For the multi-session cycles in Word ID2, each 1-h session was done approximately 1 week apart. One list was presented in each session and word and nonword tokens were randomly interspersed for each participant. A balanced latin-square was used to rotate the order of lists within each cycle across the sessions. A similar procedure was used for the rounds in WordID3. Participants were given a break every 75–90 trials in each session of WordID2 and WordID3. There was one break after 80 trials for WordID1. Participants were debriefed at the end of their last session.
For words, all incorrect responses that were automatically flagged by E-prime based on spelling accuracy were checked to see if they could be considered correct. For example, obvious spelling errors (occurrence spelt as occurence), typographical errors involving adjacent letters on the keyboard (violin spelt as violim), British/American spelling variants (colour spelt as color), and homophone responses (sail spelt as sale), were all re-scored as correct for the purposes of estimating ID ratesFootnote 9. For nonwords, all incorrect responses were checked to see if any nonword was consistently perceived to be a word (e.g., /tʃəp/ was heard as chop). These were either re-recorded or a new nonword was recorded and tested again.

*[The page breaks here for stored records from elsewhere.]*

-- ==== Sys2Proof/Decode.lean ====
section
/-! DEFINITION. The decoder, total on every word; the encoder; the opcode table of 30_encoding.md R154; the assembler of
R158 and R159. All written from 30_encoding.md and the register map of 20_memory.md R101. -/

namespace Sys2Proof

/-- OP, bits [31:24] (R150). -/
def opOf (w : Word) : Byte := w.extractLsb' 24 8

/-- ARG, bits [23:16] (R150). -/
def argOf (w : Word) : Byte := w.extractLsb' 16 8

/-- DATA, bits [15:0] (R150). -/
def dataOf (w : Word) : Half := w.extractLsb' 0 16

/-- The word with the three fields (R150). -/
def packWord (op arg : Byte) (data : Half) : Word := op ++ arg ++ data

/-- The channel that ARG[0] names (R152). -/
def chanOfBit : Bool → Chan
  | false => .ch0
  | true => .ch1

/-- ARG of a channel operand (R152). -/
def chanArg : Chan → Byte
  | .ch0 => 0
  | .ch1 => 1

/-- Why the decoder rejects a word. All three are the spec's ILLEGAL (R156). -/
inductive Reject where
  /-- OP is none of the listed values. -/
  | unknownOp
  /-- OP 0x20 with ARG above 3. -/
  | unknownActuator
  /-- A field that must be zero is not. -/
  | nonzeroField
deriving DecidableEq, Repr

/-- An operation with ARG and DATA zero. -/
def decodePlain (arg : Byte) (data : Half) (i : Instr) : Except Reject Instr :=
  if arg = 0 ∧ data = 0 then .ok i else .error .nonzeroField

/-- An operation with a one-bit operand in ARG[0], ARG[7:1] and DATA zero. -/
def decodeBit (arg : Byte) (data : Half) (f : Bool → Instr) : Except Reject Instr :=
  if data = 0 then
    if arg = 0 then .ok (f false) else if arg = 1 then .ok (f true) else .error .nonzeroField
  else .error .nonzeroField

/-- An ACT with an 8-bit operand in DATA[7:0], DATA[15:8] zero. -/
def decodeAct8 (data : Half) (f : Byte → Instr) : Except Reject Instr :=
  if data.extractLsb' 8 8 = 0 then .ok (f (data.extractLsb' 0 8)) else .error .nonzeroField

/-- OP 0x20: ARG names the actuator channel (R152, R154). -/
def decodeAct (arg : Byte) (data : Half) : Except Reject Instr :=
  if arg = 0 then .ok (.actRpm data)
  else if arg = 1 then decodeAct8 data .actSpd
  else if arg = 2 then decodeAct8 data .actTmp
  else if arg = 3 then decodeAct8 data .actFuel
  else .error .unknownActuator

/-- The decoder (R154, R155, R156): total, one operation or a named rejection. -/
def decode (w : Word) : Except Reject Instr :=
  match opOf w with
  | 0x01#8 => decodeBit (argOf w) (dataOf w) (fun b => .edge (chanOfBit b))
  | 0x02#8 => decodePlain (argOf w) (dataOf w) .btick
  | 0x03#8 => decodeBit (argOf w) (dataOf w) (fun b => .bticke (chanOfBit b))
  | 0x04#8 => if argOf w = 0 then .ok (.adcdone (dataOf w)) else .error .nonzeroField
  | 0x05#8 => decodePlain (argOf w) (dataOf w) .wtick
  | 0x06#8 => decodePlain (argOf w) (dataOf w) .ptick
  | 0x07#8 => decodeBit (argOf w) (dataOf w) .oilin
  | 0x10#8 => if dataOf w = 0 then .ok (.rd (argOf w)) else .error .nonzeroField
  | 0x11#8 => .ok (.wr (argOf w) (dataOf w))
  | 0x20#8 => decodeAct (argOf w) (dataOf w)
  | 0x21#8 => decodePlain (argOf w) (dataOf w) .gate
  | 0x30#8 => decodePlain (argOf w) (dataOf w) .reset
  | _ => .error .unknownOp

/-- OP of each operation (R154). -/
def Instr.op : Instr → Byte
  | .edge _ => 0x01
  | .btick => 0x02
  | .bticke _ => 0x03
  | .adcdone _ => 0x04
  | .wtick => 0x05
  | .ptick => 0x06
  | .oilin _ => 0x07
  | .rd _ => 0x10
  | .wr _ _ => 0x11
  | .actRpm _ => 0x20
  | .actSpd _ => 0x20
  | .actTmp _ => 0x20
  | .actFuel _ => 0x20
  | .gate => 0x21
  | .reset => 0x30

/-- ARG of each operation (R152, R154). -/
def Instr.arg : Instr → Byte
  | .edge c => chanArg c
  | .btick => 0
  | .bticke c => chanArg c
  | .adcdone _ => 0
  | .wtick => 0
  | .ptick => 0
  | .oilin l => if l then 1 else 0
  | .rd a => a
  | .wr a _ => a
  | .actRpm _ => 0
  | .actSpd _ => 1
  | .actTmp _ => 2
  | .actFuel _ => 3
  | .gate => 0
  | .reset => 0

/-- DATA of each operation (R152, R154). -/
def Instr.data : Instr → Half
  | .edge _ => 0
  | .btick => 0
  | .bticke _ => 0
  | .adcdone d => d
  | .wtick => 0
  | .ptick => 0
  | .oilin _ => 0
  | .rd _ => 0
  | .wr _ v => v
  | .actRpm v => v
  | .actSpd v => v.setWidth 16
  | .actTmp v => v.setWidth 16
  | .actFuel v => v.setWidth 16
  | .gate => 0
  | .reset => 0

/-- The encoder (R154): the word of an operation. -/
def encode (i : Instr) : Word := packWord i.op i.arg i.data

/-- A row of the opcode table of R154: a word is the row's operation when its bits under the mask are the match. -/
structure OpRow where
  mnemonic : String
  matchBits : Word
  maskBits : Word
deriving DecidableEq, Repr

/-- The word is an operation of the row (R154). -/
def OpRow.accepts (r : OpRow) (w : Word) : Bool := w &&& r.maskBits == r.matchBits

/-- The opcode table of R154, row by row. -/
def opcodeTable : List OpRow :=
  [ ⟨"EDGE", 0x01000000, 0xFFFEFFFF⟩, ⟨"BTICK", 0x02000000, 0xFFFFFFFF⟩, ⟨"BTICKE", 0x03000000, 0xFFFEFFFF⟩,
    ⟨"ADCDONE", 0x04000000, 0xFFFF0000⟩, ⟨"WTICK", 0x05000000, 0xFFFFFFFF⟩, ⟨"PTICK", 0x06000000, 0xFFFFFFFF⟩,
    ⟨"OILIN", 0x07000000, 0xFFFEFFFF⟩, ⟨"RD", 0x10000000, 0xFF00FFFF⟩, ⟨"WR", 0x11000000, 0xFF000000⟩,
    ⟨"ACT.RPM", 0x20000000, 0xFFFF0000⟩, ⟨"ACT.SPD", 0x20010000, 0xFFFFFF00⟩,
    ⟨"ACT.TMP", 0x20020000, 0xFFFFFF00⟩, ⟨"ACT.FUEL", 0x20030000, 0xFFFFFF00⟩,
    ⟨"GATE", 0x21000000, 0xFFFFFFFF⟩, ⟨"RESET", 0x30000000, 0xFFFFFFFF⟩ ]

/-- The mnemonic of each operation (R154). -/
def Instr.mnemonic : Instr → String
  | .edge _ => "EDGE"
  | .btick => "BTICK"
  | .bticke _ => "BTICKE"
  | .adcdone _ => "ADCDONE"
  | .wtick => "WTICK"
  | .ptick => "PTICK"
  | .oilin _ => "OILIN"
  | .rd _ => "RD"
  | .wr _ _ => "WR"
  | .actRpm _ => "ACT.RPM"
  | .actSpd _ => "ACT.SPD"
  | .actTmp _ => "ACT.TMP"
  | .actFuel _ => "ACT.FUEL"
  | .gate => "GATE"
  | .reset => "RESET"

/-- The decoder on a word of the opcode table's numbering, `nbits` bits given and the bits above them zero. The block
has one 32-bit format and fixes no byte order (R150, R151), so the word is handed over whole (log 12). -/
def decodeTableWord (nbits w : Nat) : Option Instr :=
  if 32 < nbits then none
  else
    match decode (BitVec.ofNat 32 (w % 2 ^ nbits)) with
    | .ok i => some i
    | .error _ => none

/-- The address of a host register (20_memory.md R101). -/
def HostReg.addr : HostReg → Byte
  | .rpm => 0x00
  | .speed => 0x01
  | .temp => 0x02
  | .fuel => 0x03
  | .status => 0x04
  | .acc0 => 0x05
  | .acc1 => 0x06
  | .pcnt => 0x07
  | .hp0 => 0x08
  | .hp1 => 0x09
  | .cmp0 => 0x0A
  | .cmp1 => 0x0B
  | .wcnt0 => 0x0C
  | .wcnt1 => 0x0D

/-- The register an address names; none for a reserved address (20_memory.md R101, R103). -/
def HostReg.ofAddr (a : Byte) : Option HostReg :=
  match a with
  | 0x00#8 => some .rpm
  | 0x01#8 => some .speed
  | 0x02#8 => some .temp
  | 0x03#8 => some .fuel
  | 0x04#8 => some .status
  | 0x05#8 => some .acc0
  | 0x06#8 => some .acc1
  | 0x07#8 => some .pcnt
  | 0x08#8 => some .hp0
  | 0x09#8 => some .hp1
  | 0x0A#8 => some .cmp0
  | 0x0B#8 => some .cmp1
  | 0x0C#8 => some .wcnt0
  | 0x0D#8 => some .wcnt1
  | _ => none

/-- The address of a register operand in range (R158). -/
def RegOperand.addr : RegOperand → Byte
  | .name r => r.addr
  | .number n => BitVec.ofNat 8 n

/-- The channel of an operand in range. -/
def chanOfNat (c : Nat) : Chan := chanOfBit (c == 1)

/-- The operations a line with its operands in range stands for (R158, R159). -/
def AsmLine.expand (cfg : Cfg) : AsmLine → List Instr
  | .edge c => [.edge (chanOfNat c)]
  | .btick => [.btick]
  | .bticke c => [.bticke (chanOfNat c)]
  | .adcdone d => [.adcdone (BitVec.ofNat 16 d)]
  | .wtick => [.wtick]
  | .ptick => [.ptick]
  | .oilin l => [.oilin (l == 1)]
  | .rd r => [.rd r.addr]
  | .wr r v => [.wr r.addr (BitVec.ofNat 16 v)]
  | .actRpm v => [.actRpm (BitVec.ofNat 16 v)]
  | .actSpd v => [.actSpd (BitVec.ofNat 8 v)]
  | .actTmp v => [.actTmp (BitVec.ofNat 8 v)]
  | .actFuel v => [.actFuel (BitVec.ofNat 8 v)]
  | .gate => [.gate]
  | .reset => [.reset]
  | .sample s => [.adcdone (BitVec.ofNat 16 (s * 256))]
  | .edges c n => List.replicate n (.edge (chanOfNat c))
  | .bticks n => List.replicate n .btick
  | .wticks n => List.replicate n .wtick
  | .pticks n => List.replicate n .ptick
  | .window => List.replicate cfg.windowTicks .btick
  | .disable c => [.wr (match chanOfNat c with | .ch0 => HostReg.hp0.addr | .ch1 => HostReg.hp1.addr) cfg.hpDisabled]

/-- Assemble one line: its operation words, or the operand check it fails (R158, R159). -/
def assemble (cfg : Cfg) (l : AsmLine) : Except AsmCheck (List Word) :=
  match l.failedCheck with
  | some k => .error k
  | none => .ok ((l.expand cfg).map encode)

end Sys2Proof
end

At the end of WordID3, all tokens were finalized regardless of their ID rate. For tokens that went through two rounds of testing (WordID1/WordID2 and WordID3), the token with the better ID was kept in the database. Table 8 summarizes the average ID and confidence rates for the talkers, and Table 9 depicts the correlations between the ID rates for each talker. The relatively high intercorrelations attest to the high reliability of the intelligibility measure (Keuleers, Lacey, Rastle, & Brysbaert, 2012) and reflect the amount of item-level variance that can be explained in these datasets (Courrieu & Rey, 2011).
Figure 1 depicts the proportion of tokens across different ID rates among the six talkers. The results show that the vast majority of tokens (over 86%) have an ID score of at least .8, indicating that the AELP database comprises highly intelligible tokens that can be used in experiments.
This phase of the project collected latency and accuracy data for auditory lexical decision for all tokens and talkers.
The AELP words were divided into 15 lists of 678 token-sets and grouped into three groups of five lists each, with all lists and groups equated on the three lexical properties for the words as in the recording sessions, all Fs < 1.
The goal was to have each token tested by between 25 and 36 different participants. Four hundred and thirty-eight participants from the NUS community took part and it was ensured that no participant heard each token more than once within or across talkers. As in the ID phase, in their first session, participants completed a language background questionnaire (LBQ) before the LDT. This time, we replaced the Shipley (1940) subscale with a newer 60-item subset of a vocabulary test (Levy, Bullinaria & McCormick, 2017) and a 60-item spelling test (Burt & Tate, 2002) at the end of the first session.
Similar to the ID phase, participants were reimbursed S$5 for every half-hour and a S$25 bonus for every five sessions completed. The same continuation criterion was adopted; participants were told that they would be dropped from further sessions if their accuracy rate dropped below 80% for two consecutive sessions.
Table 10 summarizes the profile of the participants. All participants indicated English as their first language, reported no speech or hearing disorder, and had lived in Singapore for more than half their lives. Other language details can be found in Appendix 4.
Participants were tested in groups of 12 or fewer on individual PCs running E-prime with the Chronos response box (Schneider, Eschman, & Zuccolotto, 2012) that had the leftmost and rightmost buttons labelled “nonword” and “word” respectively. On each trial, an auditory token was binaurally played via beyerdynamic DT150 headphones at approximately 70 dB SPL. Participants were asked to determine, as quickly and as accurately as possible, whether the token was a word or a nonword. Latency was measured from stimulus onset till the button press. An inter-stimulus-interval (ISI) of 200 ms elapsed before the next token was played. Participants were given a short break after every 113 trials.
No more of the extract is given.